What is Cloud computing?

If you can’t or don’t want to set up your own data centre, cloud computing is the answer. This computing model offers several advantages that are attractive to individuals and international corporations alike. But what exactly is cloud computing? We take a look at this computing model and explain its advantages and disadvantages.

What is cloud computing?

Setting up your own data centre is time-consuming and costly. In addition to needing specialists for its setup and maintenance, you can’t scale it according to demand. As a result, more resources are often made available than are actually needed, making the whole process quite inefficient.

Cloud computing solves many of these problems. Instead of purchasing, installing and maintaining the technology themselves, companies and individuals use web services that are hosted by a single provider. In this way, users benefit from economies of scale as well as the ability to scale their capacities quickly, easily and dynamically.
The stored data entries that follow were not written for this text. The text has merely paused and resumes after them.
-- ==== Sys2Proof/Machine/Sec.lean ====
section
/-! DEFINITION. Clasp (chapter 13): signed objects (R376, R377), its queue (R372), Lockets (R381-R383), memory keys and their exchange
with the twin (R387-R389), key grants and deliveries (R390-R393), debug (R394, R395) and its start sequence (R378-R380). The
functions of the standards named there are uninterpreted (log entry 4). -/

namespace Sys2Proof.Machine

/-- Change Clasp's state. -/
def setSec (s : State) (c : Sec) : State := { s with sec := c }

/-! ## Signed objects (R376, R377) -/

/-- Bytes of a signature block. -/
def sigLen : Nat := 7936
/-- The signature block at the end of a signed object, and the body before it. -/
def sigBlk (bs : List Byte) : List Byte := slice bs (bs.length - sigLen) sigLen
def sigBody (bs : List Byte) : List Byte := bs.take (bs.length - sigLen)
/-- SHA-256 as 32 bytes. -/
def shaBytes (bs : List Byte) : List Byte := leBytes 32 (Config.sha256 bs).toNat
/-- SVN of a signed object. -/
def sigSvn (bs : List Byte) : Nat := leAt (sigBlk bs) 2 2
/-- The signer's public key. -/
def sigKey (bs : List Byte) : List Byte := slice (sigBlk bs) 40 32

/-- The block is well formed and its signature verifies, whoever signed it. -/
def sigForm (bs : List Byte) (kind : Nat) : Bool :=
  let b := sigBlk bs
  decide (sigLen ≤ bs.length) && leAt b 0 2 == kind && (decide (kind < 3) || leAt b 2 2 == 0) && leAt b 4 4 == bs.length - sigLen &&
  slice b 8 32 == shaBytes (sigBody bs) && Config.slhdsaVerify (BitVec.ofNat 256 (leNat (sigKey bs))) (slice b 0 80) (slice b 80 7856)

/-- The block is valid (R377). -/
def sigValid (bs : List Byte) (kind : Nat) (accepted : List (BitVec 256)) : Bool :=
  sigForm bs kind && accepted.contains (Config.sha256 (sigKey bs))

/-- Itpora's firmware key digests, less those revoked. -/
def fwAccepted (s : State) : List (BitVec 256) :=
  (s.part.fwKeys.zipIdx.filter fun e => !bit s.part.fuse.toNat (9 + e.2)).map (·.1)

/-- The operator key digests that are valid and not revoked, less those of a mask of slots. -/
def opAccepted (s : State) (less : Nat) : List (BitVec 256) :=
  (s.part.opKeys.zipIdx.filter fun e =>
    bit s.part.fuse.toNat (1 + e.2) && !bit s.part.fuse.toNat (5 + e.2) && !bit less e.2).map (·.1)

/-! ## Memory areas of Clasp's work -/

/-- Bytes of Unit 1's memory, as Clasp finds them (log entry 36). -/
def areaBytes (s : State) (off n : Nat) : List Byte := cellRead s.homes.mem off n

/-- An area lies in a region of partition 0. -/
def areaOk (s : State) (off n : Nat) : Bool :=
  match regionOfRange s off (off + n) with | some r => r.part == 0 | none => false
In most cases, this form of modern outsourcing runs via a rental model.

When it comes to cloud computing, services offered can vary from cloud storage space facilitated by remote servers to having infrastructure in the cloud, where users gain access to entire data centres over the internet.
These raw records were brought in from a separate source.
/-- Change the configuration state. -/
def setCfg (s : State) (c : Cfg) : State := { s with cfg := c }
/-- STATE of CFG_STATUS: 0 idle, 1 staging, 2 checking, 3 committing, 4 returning, 5 summary. -/
def cfgState (s : State) : Nat := fldOf s CFG_STATUS 6 4
def setCfgState (s : State) (v : Nat) : State := setFld s CFG_STATUS 6 4 v
/-- RESULT and SECTION of CFG_RESULT. -/
def setResult (s : State) (r sec : Nat) : State := setFld (setFld s CFG_RESULT 4 0 r) CFG_RESULT 11 8 sec

/-! ## The NVM (R398-R400) -/

/-- Where a configuration slot stands. -/
def cfgSlotAt (k : Nat) : Nat := 0x5000000 + 0x3000000 * k
/-- Where a summary block stands. -/
def sumBlockAt (k : Nat) : Nat := 0x30000 + 4096 * k

/-- Program a byte string. -/
def nvmWrite (s : State) (a : Nat) (bs : List Byte) : State :=
  setCfg s { s.cfg with nvm := (bs.zipIdx).foldl (fun m e => sset (fun _ => (0xFF : Byte)) m (a + e.2) e.1) s.cfg.nvm }

/-- Erase a range. -/
def nvmErase (s : State) (lo hi : Nat) : State :=
  setCfg s { s.cfg with nvm := s.cfg.nvm.filter fun e => !(decide (lo ≤ e.1) && decide (e.1 < hi)) }

/-- An NVM access failed: NVM_FAULT and NVM_ERROR (R400). -/
def nvmError (s : State) : State := fault0 (setBitOf s CFG_STATUS 7 true) 0x090A 3 11

/-- The image in a configuration slot, its length by its directory; none for no slot. -/
def slotImage (s : State) (k : Nat) : Option (List Byte) :=
  if k < 3 then
    let head := nvmRead s (cfgSlotAt k) 512
    some (nvmRead s (cfgSlotAt k) (min (imgEnd head + sigLen) (48 * 2 ^ 20)))
  else none

/-- The roles, written with SEQ one higher (R399). -/
def setRoles (s : State) (r : Roles) : State := setCfg s { s.cfg with roles := { r with seq := s.cfg.roles.seq + 1 } }

/-- Eight words of a digest register. -/
def setDigest (s : State) (off : Nat) (d : BitVec 256) : State :=
  forEach (List.range 8) s fun s w => wr s (off + 4 * w) (d.toNat / 2 ^ (32 * w) % 2 ^ 32)

/-- The registers that show the roles (R420). -/
def showRoles (s : State) : State :=
  let r := s.cfg.roles
  let ver (o : Option (List Byte)) : Nat := match o with | some i => imgVersion i | none => 0
  let s := wr64 s CFG_CUR_VERSION (ver (slotImage s r.current))
  let s := wr64 s CFG_PREV_VERSION (ver (slotImage s r.previous))
  let full := r.stgState != 0 && r.stgState != 1
  let s := wr64 s CFG_STG_VERSION (if full then ver (slotImage s r.staged) else 0)
  let s := setDigest s CFG_STG_DIGEST (match slotImage s r.staged, full with | some i, true => Config.sha256 i | _, _ => 0)
  setBitOf (setFld s CFG_STG_STATE 2 0 r.stgState.toNat) CFG_STATUS 2 r.probation

/-- The image the module runs. -/
def runningImage (s : State) : Option (List Byte) :=
  match fldOf s CFG_STATUS 1 0 with
  | 0 => slotImage s s.cfg.roles.current
  | 1 => slotImage s s.cfg.roles.previous
  | _ => none

/-- CFG_CUR_DIGEST: the image now running, zero when unconfigured. -/
def showRunning (s : State) : State :=
  setDigest s CFG_CUR_DIGEST (match runningImage s with | some i => Config.sha256 i | none => 0)

/-! ## Partition set, owners and credits of an image -/

/-- Put an image's owner keys and initial credits in place (R107, R377, R403). -/
def imageOwners (s : State) (img : Option (List Byte)) : State :=
  let own := match img with
    | some i => (partRecs i).foldl (fun m (p, _, d) => cset (0 : BitVec 256) m p d) []
    | none => []
  setSec s { s.sec with owners := own }
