/-- Make room for one line more: where 64 are held, the first that is idle goes (DESIGN CHOICE: log entry 42). -/
def hostRoom (s : State) (j : Nat) : State :=
  let ls := (hostLines s j).filter fun x => !x.evicting
  if ls.length < 64 then s
  else match ls.find? fun x => !x.requested && x.state != 0 with
    | some x => evictHost s j x
    | none => s

/-- The old value goes to the host. -/
def atomicDone (s : State) (a : HostAtomic) (old : Nat) : State :=
  if 128 ≤ a.fn then s else emit s (.pcieAtomic a.j a.fn a.x (BitVec.ofNat 128 old))

/-- An atomic on the port's line: applied there in E or M, else requested; one that finds its line's request or eviction outstanding
waits (R206, R222). -/
def hostAtomic (s : State) (a : HostAtomic) : State :=
  let line := a.off / 128 * 128
  let key : CacheLine := { self := a.src, home := a.dest, off := BitVec.ofNat 40 line, part := a.part, key := a.key }
  let ask (s : State) (x : CacheLine) : State :=
    let p := { mkPkt opATOMIC 1 a.dest a.src (opfM a.off (if a.size = 4 then 2 else if a.size = 8 then 3 else 4) a.aop 0 0) [] with
      partition := a.part, regionKey := a.key }
    ev (issue (putHostLine s a.j { x with requested := true }) p (.barAtomic a.j a.fn a.x a.size a.aop a.operand a.compare)
      (some (a.j, a.fn))) (2040 + 4 * a.j) 1
  let wait (s : State) : State := setHosts s { s.hosts with atomWait := s.hosts.atomWait ++ [a] }
  match (hostLines s a.j).find? key.same with
  | none => ask (hostRoom s a.j) key
  | some x =>
    if x.requested || x.evicting then wait s
    else if x.part != a.part || x.key != a.key then wait (evictHost s a.j x)
    else if x.state = 2 || x.state = 3 then
      let (d, old) := lineAtomic x.data (a.off % 128) a.aop a.size a.operand.toNat a.compare.toNat
      atomicDone (putHostLine s a.j { x with state := 3, data := d }) a old
    else ask s x

/-- Atomics that waited for a line go on, in order. -/
def retryAtomics (s : State) (j : Nat) (src dest : Epc) (off : Nat) : State :=
  let mine (a : HostAtomic) : Bool := a.j == j && a.src == src && a.dest == dest && a.off / 128 == off / 128
  let ws := s.hosts.atomWait.filter mine
  forEach ws (setHosts s { s.hosts with atomWait := s.hosts.atomWait.filter fun a => !mine a }) hostAtomic

/-- A PCIe atomic on BAR2 (R450). One whose size or alignment PCI Express does not allow is a malformed TLP (R458). -/
def bar2Atomic (s : State) (j f x size aop : Nat) (operand compare : BitVec 128) (malformed : State → State) : State :=
  if !linkUp s j || !fnThere s j f then s
  else
    let s := hostBusy s
    let sizes := if aop = 8 then [4, 8, 16] else [4, 8]
    if !(sizes.contains size) || x % size ≠ 0 then malformed s
    else
      let st := apFails s j f x
      if st ≠ 0 then fnFail s j f 1 st (apAddr s j f x)
      else
        let dest := apEpc s j f x
        hostAtomic s { j := j, fn := f, x := x, size := size, aop := aop, operand := operand, compare := compare, src := fnSrc s j f dest,
                       dest := dest, off := apOff s j f x, part := fnPart s j f, key := BitVec.ofNat 32 (rd s (HST_AP_KEY j f (apOf x))) }

/-- The answer to an ATOMIC of a port (R205, R207, R224): a grant is installed and the operation applied to it. A refused one leaves the
line in I; the host is answered with a value the manual does not state (R452, log entry 43). -/
def atomicAnswered (s : State) (r : OutReq) (j f x size aop : Nat) (operand compare : BitVec 128) (p : Packet) : State :=
  let off := r.pkt.offset
  let line := off / 128 * 128
  let key : CacheLine := { self := r.pkt.src, home := r.pkt.dest, off := BitVec.ofNat 40 line }
  let a : HostAtomic := { j := j, fn := f, x := x, size := size, aop := aop, operand := operand, compare := compare, src := r.pkt.src,
                          dest := r.pkt.dest, off := off, part := r.pkt.partition, key := r.pkt.regionKey }
  let y := match (hostLines s j).find? key.same with | some y => y | none => { key with part := a.part, key := a.key }
  let y := { y with requested := false }
  let s := if statusOf p = stOK && p.lstate != 0 then
      let (d, old) := lineAtomic (bytesLine (slice p.payload 0 128)) (off % 128) aop size operand.toNat compare.toNat
      let s := sendCompAck s y.self r p
      let (s, y) := answerHeld s y.self { y with state := 3, data := d }
      atomicDone (putHostLine s j y) a old
    else
      let (s, y) := answerHeld s y.self { y with state := 0 }
      let s := putHostLine s j { y with state := 0 }
      if 128 ≤ f then s
      else fnFail (atomicDone (takeFree s) a (freeVal s)) j f 1 (statusOf p) (apAddr s j f x)
  retryAtomics s j r.pkt.src r.pkt.dest off

/-- A GIVE or EVICT_NOTICE of a port was answered; one that completes UNREACHABLE goes once to the twin of the line's home (R347). -/
def hostGiven (s : State) (r : OutReq) (j status : Nat) : State :=
  let line := r.pkt.offset / 128 * 128
  match (hostLines s j).find? fun y => y.self == r.pkt.src && y.off.toNat == line && y.evicting with
  | none => s
  | some y =>
    if status = stUNREACHABLE && sameSeat r.pkt.dest y.home then
      issue s { r.pkt with dest := twinOf r.pkt.dest, retx := false, opn := false } (.cacheGive j) none
    else retryAtomics (putHostLine s j { y with state := 0, evicting := false }) j y.self y.home line

/-- A C2 packet at a port's cache (R202, R221). -/
def hostSnoop (s : State) (j : Nat) (p : Packet) : State :=
  match (hostLines s j).find? fun y => y.self == p.dest && y.isFor p.src p.offset with
  | some y =>
    let (s, z) := takeC2 s p.dest y p
    if z.state = 0 && !z.evicting && !z.requested then setHostLines s j ((hostLines s j).filter fun w => !y.same w) else putHostLine s j z
  | none => (takeC2 s p.dest {} p).1

/-! ## Fences (R453) -/

/-- A write of 1 to HST_FN_FENCE; discarded while BUSY. -/
def fnFence (s : State) (j : Fin 2) (f : Fin 128) : State :=
  if bitOf s (HST_FN_FENCE_STATUS j f) 0 then s
  else startFence (wr64 s (HST_FN_FENCE_STATUS j f) 1) (.host j f) (fnSrcs s j f) (some (j, f))

/-- A function's fence ends with its report (R183), and vector 3 is signalled. -/
def fnFenceEnds (s : State) (r : FenceRun) (j f : Nat) : State :=
  let (s, st, e, n) := endFence s r
  msix (wr64 s (HST_FN_FENCE_STATUS j f) (st % 16 * 2 ^ 4 + e * 2 ^ 8 + n % 2 ^ 32 * 2 ^ 32)) j f 3

/-! ## Requests to the host (R454) -/

/-- The port a request's destination names. -/
def hostOf (s : State) (e : Epc) : Option Nat := if sameSeat e (hostEpc s 0 0) then some 0 else if sameSeat e (hostEpc s 1 0) then some 1 else none

/-- A packet that reaches a host port cannot be served. -/
def inboundRefused (s : State) (j : Nat) (p : Packet) (status : Nat) : State :=
  if p.isRequest then respond s p status 0 0 0 [] else bump64 s (HST_IN_DISCARD j) 1

/-- Runs of set bits of a byte mask: start and length. -/
def maskRuns : Nat → Nat → Nat → List (Nat × Nat)
  | 0, _, _ => []
  | fuel + 1, i, m =>
    if 128 ≤ i then []
    else if bit m i then
      let n := ((List.range (128 - i)).find? fun k => !bit m (i + k)).getD (128 - i)
      (i, n) :: maskRuns fuel (i + n) m
    else maskRuns fuel (i + 1) m

/-- Write to host memory as a function. -/
def hostStore (s : State) (j f at_ : Nat) (p : Packet) : State :=
  if p.opcode = opWRITE_MASK then
    forEach (maskRuns 129 0 (leAt p.payload 0 16)) s fun s (i, n) => emit s (.dmaWrite j f (at_ + i) (slice p.payload (16 + i) n))
  else emit s (.dmaWrite j f at_ p.payload)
According to a paper by the National Institute of Standards and Technology, services must fulfill certain characteristics in order to be referred to as cloud computing:

  • On-demand self-service: It should always be possible for users to independently request the resources they need without having to contact the service provider.
  • Broad network access: Cloud computing must be accessible over the internet and through standardised mechanisms and protocols that ensure widespread accessibility.
  • Resource pooling: Pooling multiple computing resources is a basic requirement for cloud computing. This is done in the form of server farms, which dynamically assign and reassign resources, such as processing power and storage, to satisfy the demands of multiple users. Customers may not know the precise location of the resources they are using.
  • Rapid elasticity: The delivery of capacities must be fast and needs-based. In some cases, scaling may happen automatically without users or service providers needing to intervene.
  • Measured service: Cloud service use is monitored at all times, creating greater transparency for both providers and users.
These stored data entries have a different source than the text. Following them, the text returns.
-- ==== Sys2Proof/Machine/ExecCnt.lean ====
section
/-! DEFINITION. Meanings: counters (chapter 17). -/

namespace Sys2Proof.Machine

/-- SNAPSHOT_CAPTURE (R473). -/
def execSnapshotCapture (slot : Fin 64) (s : State) : Host.Outcome State Fault Refusal := .next (event s fun s => snapDone s slot)

end Sys2Proof.Machine
end

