-- ==== Sys2Proof/Machine/CollOps.lean ====
section
/-! DEFINITION. What the collective engine does with the packets it takes and at its timeouts: inputs and results (R313-R321), reissue
(R323, R324), control counts (R325, R326), variable all-to-all (R328-R330), votes and Revoke (R331-R337, R352). -/

namespace Sys2Proof.Machine

/-! ## Inputs without a use -/

/-- The cells of a taken packet go back. -/
def dropInput (s : State) (d : Delivered) (period cells : Nat) : State := freeCells s d.ing period d.pkt.vc cells

/-- An input discarded by R316: counted in COL_DUPLICATES. -/
def duplicateInput (s : State) (d : Delivered) (period cells : Nat) : State :=
  ev (bump64 (dropInput s d period cells) COL_DUPLICATES 1) 1974 1

/-- A packet of a group that is malformed for it (R313, R316): discarded, counted and recorded as by R115. -/
def malformedInput (s : State) (d : Delivered) (period cells : Nat) : State :=
  limitedAt (ev (bump64 (dropInput s d period cells) SWC_DISC_MALFORMED 1) 1235 1) d.ing 0x0202 2 0 d.pkt.src

/-- A packet of no group of the module, or for a role it does not have: unroutable (R44). -/
def strayInput (s : State) (d : Delivered) (period cells : Nat) : State :=
  ev (bump64 (dropInput s d period cells) SWC_DISC_UNROUTE 1) 1233 1

/-- The piece is one its half holds, in this format and with its LENGTH (R312, R313). -/
def pieceFits (s : State) (p : Packet) (fmt : Nat) : Bool :=
  p.fmt == fmt && decide (p.chunk.toNat < gChunks s p.group) && (halfPieces s p.group p.chunk.toNat p.strand).contains p.piece &&
  p.length.toNat == pieceBytes fmt (pieceElems s p.group p.chunk.toNat p.piece)

/-! ## Combining (R316-R320, R324) -/

/-- The half into which an input goes: the one under way, or a new one. A combiner out of service sends its halves to the other
(R320). -/
def halfFor (s : State) (p : Packet) : Half :=
  match findHalf s p.group p.step p.chunk p.strand with
  | some h => h
  | none => { g := p.group, step := p.step, chunk := p.chunk, strand := p.strand,
              combiner := if combinerUp s p.strand then p.strand else !p.strand,
              moved := false, inputs := [], firstAt := s.now, reissuedAt := s.now, done := [], tries := [], sent := false }

/-- The half has this piece of this source, or has combined it. -/
def hasInput (h : Half) (src : Epc) (piece : Nat) : Bool :=
  (h.done.any fun x => x.1 == piece) || h.inputs.any fun x => x.piece == piece && sameSeat x.src src

/-- An input is held with its cells until its half has been sent (R57, R316). -/
def holdInput (s : State) (d : Delivered) (period cells : Nat) : State :=
  let p := d.pkt
  let h := halfFor s p
  if halfSent s p.group p.step p.chunk p.strand || hasInput h p.src p.piece then duplicateInput s d period cells
  else
    let x : Input := { src := p.src, piece := p.piece, fmt := p.fmt, payload := p.payload, cells := cells, ing := d.ing, period := period }
    setHalf { s with sw := { s.sw with held := s.sw.held + cells } } { h with inputs := h.inputs ++ [x] }
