-- ==== Sys2Proof/Machine/ExecSwitch.lean ====
section
/-! DEFINITION. Meanings: the switch core (chapter 5): arrivals, congestion notes, slots, tokens, telemetry, audits and drains. -/

namespace Sys2Proof.Machine

/-- A TELEMETRY packet at Unit 0 is passed to Annex. -/
def telemetryIn (s : State) (d : Delivered) : State :=
  if isMine s d.pkt.dest && epcUnit d.pkt.dest == 0 then emit s (.mgmtTelemetry d.pkt) else s

/-- PACKET_ARRIVE (R135, R115, R118-R125, R140, R154, R385). -/
def execPacketArrive (ing : Ingress) (p : Packet) (s : State) : Host.Outcome State Fault Refusal :=
  .next (event s fun s => packetArrive s ing p)

/-- CONGESTION_NOTE (R153). -/
def execCongestionNote (p : PortNo) (c : Fin 5) (s : State) : Host.Outcome State Fault Refusal :=
  .next (event s fun s => congestionNote s p c)

/-- TRANSMIT_SLOT (R147). -/
def execTransmitSlot (eg : Egress) (s : State) : Host.Outcome State Fault Refusal := .next (event s fun s => transmitSlot s eg)

/-- C0_TOKEN_GRANT (R148). -/
def execC0TokenGrant (p : PortNo) (s : State) : Host.Outcome State Fault Refusal := .next (event s fun s => takeC0Token s p)

/-- TELEMETRY (R44): a packet to Unit 0 goes to the management agent; no other Unit takes one. -/
def execTelemetry (d : Delivered) (s : State) : Host.Outcome State Fault Refusal := .next (taken s d opTELEMETRY telemetryIn)

/-- ROUTE_ADD_REQUEST (R138). -/
def execRouteAddRequest (p : PortNo) (s : State) : Host.Outcome State Fault Refusal := .next (event s fun s => routeAdd s p)

/-- BUF_AUDIT (R159). -/
def execBufAudit (s : State) : Host.Outcome State Fault Refusal := .next (event s fun s => bufAudit s)

/-- MIRROR_RECORD_DELIVERED (R156). -/
def execMirrorRecordDelivered (s : State) : Host.Outcome State Fault Refusal := .next (event s fun s => mirrorDelivered s)

/-- DRAIN_QUIESCED (R163). -/
def execDrainQuiesced (s : State) : Host.Outcome State Fault Refusal := .next (event s fun s => drainQuiesced s)

/-- DRAIN_SETTLE_END (R163). -/
def execDrainSettleEnd (s : State) : Host.Outcome State Fault Refusal := .next (event s fun s => drainSettled s)

/-- HOLD_QUEUES_EMPTY (R163). -/
def execHoldQueuesEmpty (s : State) : Host.Outcome State Fault Refusal := .next (event s fun s => holdEmpty s)

/-- DRAIN_ABANDON (R163). -/
def execDrainAbandon (s : State) : Host.Outcome State Fault Refusal := .next (event s fun s => drainAbandon s)

end Sys2Proof.Machine
end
Similar to how a power station is the centre of a power grid, cloud computing is usually also centred around a large data centre or a server farm, where the resources of multiple computers or servers are pooled together. This is known as grid computing and enables high performance. In combination with virtualisation, individual virtual instances can be created for users within the network. The network access works seamlessly, so the user doesn’t have to know precisely where their data is stored.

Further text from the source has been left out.